─── Information provided
/-! ## The encoding -/

/-- R101, R102, R104, R108 to R110, R112 to R116, R118, R122: a word of every row of R110 (both forms of LD, ST,
LDD and STD), put together from the tables of 30_encoding.md, decodes to the operation it stands for; and so do
`MOV h, h` for every register handle `h` of R104 and NOP under each of the 32 conditions of R112. -/
def Obligations.SpecWordsDecode : Prop :=
  (∀ e ∈ ([
      (0x010F830208000000#64, .add ⟨.true, true⟩ (some 3) 1 (.reg 2)),
      (0x01048303FC400005#64, .add ⟨.lt, true⟩ (some 3) 1 (.imm 5#16)),
      (0x020F8A2878000000#64, .addc ⟨.true, true⟩ (some 10) 20 (.reg 30)),
      (0x030F830208000000#64, .sub ⟨.true, true⟩ (some 3) 1 (.reg 2)),
      (0x040F8A2878000000#64, .subc ⟨.true, true⟩ (some 10) 20 (.reg 30)),
      (0x050F8A2878000000#64, .subb ⟨.true, true⟩ (some 10) 20 (.reg 30)),
      (0x060F8A2878000000#64, .subbc ⟨.true, true⟩ (some 10) 20 (.reg 30)),
      (0x070F8A2878000000#64, .and ⟨.true, true⟩ (some 10) 20 (.reg 30)),
      (0x080F8A2878000000#64, .or ⟨.true, true⟩ (some 10) 20 (.reg 30)),
      (0x090F8A2878000000#64, .xor ⟨.true, true⟩ (some 10) 20 (.reg 30)),
      (0x0A0F8A29FC000000#64, .not ⟨.true, true⟩ (some 10) 20),
      (0x0B0F8303FC000000#64, .abs ⟨.true, true⟩ (some 3) 1),
      (0x0C0F8A29FC000000#64, .inc ⟨.true, true⟩ (some 10) 20),
      (0x0D0F8A29FC000000#64, .dec ⟨.true, true⟩ (some 10) 20),
      (0x0E0F8303FC400004#64, .tstbit ⟨.true, true⟩ (some 3) 1 (.imm 4#16)),
      (0x0F0F8A29FC40000B#64, .setbit ⟨.true, true⟩ (some 10) 20 (.imm 11#16)),
      (0x100F8A29FC40000B#64, .clrbit ⟨.true, true⟩ (some 10) 20 (.imm 11#16)),
      (0x110F8A29FC40000B#64, .tglbit ⟨.true, true⟩ (some 10) 20 (.imm 11#16)),
      (0x120F8A29FC40F800#64, .scr ⟨.true, true⟩ (some 10) 20 (.imm 0xF800#16))] : List (Descr × Instr)),
    decode Params.default e.1 = .ok e.2)
  ∧ (∀ e ∈ ([
      (0x012FA04208000000#64, .addA ⟨.true, true⟩ (some 0) 1 (.reg 2)),
      (0x032FA043FC400020#64, .subA ⟨.true, true⟩ (some 0) 1 (.imm 0x20#16)),
      (0x180F880818000000#64, .addC ⟨.true, true⟩ (some 4) 2 3),
      (0x190F8A2878000000#64, .subC ⟨.true, true⟩ (some 5) 10 15),
      (0x1A0F8809FC400001#64, .rccwC ⟨.true, true⟩ (some 4) 2 (.imm 1#16)),
      (0x1B0F8A2878000000#64, .rcwC ⟨.true, true⟩ (some 5) 10 (.reg 30)),
      (0x1C0F8809FC000000#64, .magC ⟨.true, true⟩ (some 8) 2),
      (0x1D0F8A2A7C000000#64, .rectC ⟨.true, true⟩ (some 5) 21 31)] : List (Descr × Instr)),
    decode Params.default e.1 = .ok e.2)
  ∧ (∀ e ∈ ([
      (0x206FA00208000000#64, .mpy ⟨.true, true⟩ (some 0) 1 2 .ss false),
      (0x216FA00209000000#64, .mac ⟨.true, true⟩ (some 0) 1 2 .su false),
      (0x226FA5287A000000#64, .mas ⟨.true, true⟩ (some 5) 20 30 .us false),
      (0x236FA00818000000#64, .mpyC ⟨.true, true⟩ (some 0) 2 3 .ss false),
      (0x246FA4287B800000#64, .macC ⟨.true, true⟩ (some 2) 10 15 .uu true),
      (0x256FA42879000000#64, .masC ⟨.true, true⟩ (some 2) 10 15 .su false),
      (0x266FA42A78800000#64, .mpyRC ⟨.true, true⟩ (some 2) 21 15 .ss true),
      (0x276FA20218000000#64, .macRC ⟨.true, true⟩ (some 1) 1 3 .ss false),
      (0x286FA42A7A000000#64, .masRC ⟨.true, true⟩ (some 2) 21 15 .us false),
      (0x296FA043FC000000#64, .rndacc ⟨.true, true⟩ (some 0) 1),
      (0x2A6FA0FFFC000000#64, .clracc ⟨.true, true⟩ (some 0))] : List (Descr × Instr)),
    decode Params.default e.1 = .ok e.2)
  ∧ (∀ e ∈ ([
      (0x304FA003FCC0FFFF#64, .ashift ⟨.true, true⟩ (some 0) (.reg 1) (.imm 0xFFFF#16) .dflt true),
      (0x304FA003FD400000#64, .ashift ⟨.true, true⟩ (some 0) (.reg 1) (.imm 0#16) .hi false),
      (0x314FA54C79000000#64, .lshift ⟨.true, true⟩ (some 5) (.acc 6) (.reg 30) .hi false),
      (0x324FA5287A000000#64, .ashiftor ⟨.true, true⟩ (some 5) (.reg 20) (.reg 30) .lo false),
      (0x334FA529FCC0FFE0#64, .lshiftor ⟨.true, true⟩ (some 5) (.reg 20) (.imm 0xFFE0#16) .dflt true),
      (0x344FA009FC40FE03#64, .ashiftC ⟨.true, true⟩ (some 0) (.regs 2) (.imm 0xFE03#16) .dflt false),
      (0x354FA44C78000000#64, .lshiftC ⟨.true, true⟩ (some 2) (.accs 3) (.regs 15) .dflt false)]
      : List (Descr × Instr)),
    decode Params.default e.1 = .ok e.2)
  ∧ (∀ e ∈ ([
      (0x408F85FFFC400100#64, .ldDirect ⟨.true, true⟩ (.r 5) 0x100#16),
      (0x408F85FFFC00001A#64, .ldPost ⟨.true, true⟩ (.r 5) 2 3),
      (0x418FFF41FC400300#64, .stDirect ⟨.true, true⟩ (.acc 0) 0x300#16),
      (0x418FFF4BFC00000A#64, .stPost ⟨.true, true⟩ (.acc 5) 2 1),
      (0x428F86FFFC400300#64, .lddDirect ⟨.true, true⟩ (some 3) 0x300#16),
      (0x428F9EFFFC00003F#64, .lddPost ⟨.true, true⟩ (some 15) 7 7),
      (0x438FFF0DFC400300#64, .stdDirect ⟨.true, true⟩ 3 0x300#16),
      (0x438FFF29FC000001#64, .stdPost ⟨.true, true⟩ 10 1 0),
      (0x448FFFFFFC000009#64, .modify ⟨.true, true⟩ 1 1)] : List (Descr × Instr)),
    decode Params.default e.1 = .ok e.2)
  ∧ (∀ e ∈ ([
      (0x50AF8165FC000000#64, .mov ⟨.true, true⟩ (.r 1) (.accM 2)),
      (0x51AFD3FFFC400004#64, .ldi ⟨.true, true⟩ (.l 3) 4#16),
      (0x52AFFFFFFC000000#64, .nop ⟨.true, true⟩),
      (0x60CF840BFC200003#64, .xrd ⟨.true, true⟩ 4 5 .four 3),
      (0x61CF840BFC200001#64, .xwr ⟨.true, true⟩ 4 5 .four 1)] : List (Descr × Instr)),
    decode Params.default e.1 = .ok e.2)
  ∧ (∀ k : Fin 32,
    decode Params.default (0x50AF8001FC000000#64 ||| BitVec.ofNat 64 k.val <<< 40 ||| BitVec.ofNat 64 k.val <<< 33) =
      .ok (.mov ⟨.true, true⟩ (.r k) (.r k)))
  ∧ (∀ k : Fin 8, ∀ e ∈ [(32 + k.val, Handle.acc k), (40 + k.val, .accH k), (48 + k.val, .accM k),
      (56 + k.val, .accL k), (64 + k.val, .i k), (72 + k.val, .m k), (80 + k.val, .l k), (88 + k.val, .b k)],
    decode Params.default (0x50AF8001FC000000#64 ||| BitVec.ofNat 64 e.1 <<< 40 ||| BitVec.ofNat 64 e.1 <<< 33) =
      .ok (.mov ⟨.true, true⟩ e.2 e.2))
  ∧ (∀ e ∈ [(96, Handle.cntr), (97, .lpever), (98, .pcstack), (99, .lpstack), (100, .mstat), (101, .sstat),
      (102, .icntl), (103, .imask), (104, .irptl), (105, .ivec 0), (106, .ivec 1), (107, .ivec 2),
      (108, .ivec 3), (109, .dstat0), (110, .dstat1), (111, .did), (112, .umcount), (113, .astat .re),
      (114, .astat .im), (115, .astat .cx)],
    decode Params.default (0x50AF8001FC000000#64 ||| BitVec.ofNat 64 e.1 <<< 40 ||| BitVec.ofNat 64 e.1 <<< 33) =
      .ok (.mov ⟨.true, true⟩ e.2 e.2))
  ∧ (List.range 32).map (fun n => decode Params.default (0x52A0FFFFFC000000#64 ||| BitVec.ofNat 64 n <<< 48)) =
    ([.eq, .ne, .gt, .le, .lt, .ge, .av, .notAv, .ac, .notAc, .sv, .notSv, .mv, .notMv, .notCe, .true,
      .eqC, .neC, .gtC, .leC, .ltC, .geC, .avC, .notAvC, .acC, .notAcC, .svC, .notSvC, .mvC, .notMvC, .umC,
      .notUmC] : List Cond).map (fun c => .ok (.nop ⟨c, true⟩))

/-- Decoding the word of a well-formed operation gives the operation back, for every operation, under
every parameter value. NONE as a pair or accumulator destination is the model's reading (log 24). -/
def Obligations.DecodeEncodeRoundTrip : Prop :=
  ∀ (p : Params) (i : Instr), i.wellFormed p = true → decode p (encode i) = .ok i

/-- A word that decodes is the word of the operation it decodes to, and that operation is well formed
(R119): no two words have one meaning, and no bit of a legal word is ignored. Which
fillers and destinations are legal rests on logs 17, 18 and 24 too. -/
def Obligations.DecodedWordsAreCanonical : Prop :=
  ∀ (p : Params) (d : Descr) (i : Instr), decode p d = .ok i → i.wellFormed p = true ∧ encode i = d

/-- R111: every word whose (OPC, TYPE) pair is not one of R110 raises E_COMBO. -/
def Obligations.UnmappedPairsRaiseCombo : Prop :=
  ∀ (p : Params) (d : Descr),
    ((d.extractLsb' 56 8).toNat, (d.extractLsb' 53 3).toNat) ∉
      ([(0x01, 0), (0x01, 1), (0x02, 0), (0x03, 0), (0x03, 1), (0x04, 0), (0x05, 0), (0x06, 0), (0x07, 0),
        (0x08, 0), (0x09, 0), (0x0A, 0), (0x0B, 0), (0x0C, 0), (0x0D, 0), (0x0E, 0), (0x0F, 0), (0x10, 0),
        (0x11, 0), (0x12, 0), (0x18, 0), (0x19, 0), (0x1A, 0), (0x1B, 0), (0x1C, 0), (0x1D, 0), (0x20, 3),
        (0x21, 3), (0x22, 3), (0x23, 3), (0x24, 3), (0x25, 3), (0x26, 3), (0x27, 3), (0x28, 3), (0x29, 3),
        (0x2A, 3), (0x30, 2), (0x31, 2), (0x32, 2), (0x33, 2), (0x34, 2), (0x35, 2), (0x40, 4), (0x41, 4),
        (0x42, 4), (0x43, 4), (0x44, 4), (0x50, 5), (0x51, 5), (0x52, 5), (0x60, 6), (0x61, 6)]
        : List (Nat × Nat)) →
    decode p d = .error eCombo

/-! ## The step -/

/-- R130 for one operation: when the next command is one descriptor that decodes to `i` and ends its
bundle, and no error is recorded, the step is `exec i` on the state that has taken the command and the
bundle's inputs (the queue of commands is the model's, log 1). -/
def Obligations.StepRunsDecodedInstruction : Prop :=
  ∀ (s : State) (d : Descr) (x : BitVec 8) (site : Nat) (rest : List HostCmd) (i : Instr),
    s.input = .execute [d] x site :: rest → s.faultRec = none → decode s.cfg d = .ok i →
    i.ctl.eob = true →
    step s = exec i ((s.withInput rest).openBundle x site)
──────
**Required action**
Search the data for "bundle, and no". Beginning with that line, set down every line through the last exactly.

**Written solution**
bundle, and no error is recorded, the step is `exec i` on the state that has taken the command and the
bundle's inputs (the queue of commands is the model's, log 1). -/
def Obligations.StepRunsDecodedInstruction : Prop :=
  ∀ (s : State) (d : Descr) (x : BitVec 8) (site : Nat) (rest : List HostCmd) (i : Instr),
    s.input = .execute [d] x site :: rest → s.faultRec = none → decode s.cfg d = .ok i →
    i.ctl.eob = true →
    step s = exec i ((s.withInput rest).openBundle x site)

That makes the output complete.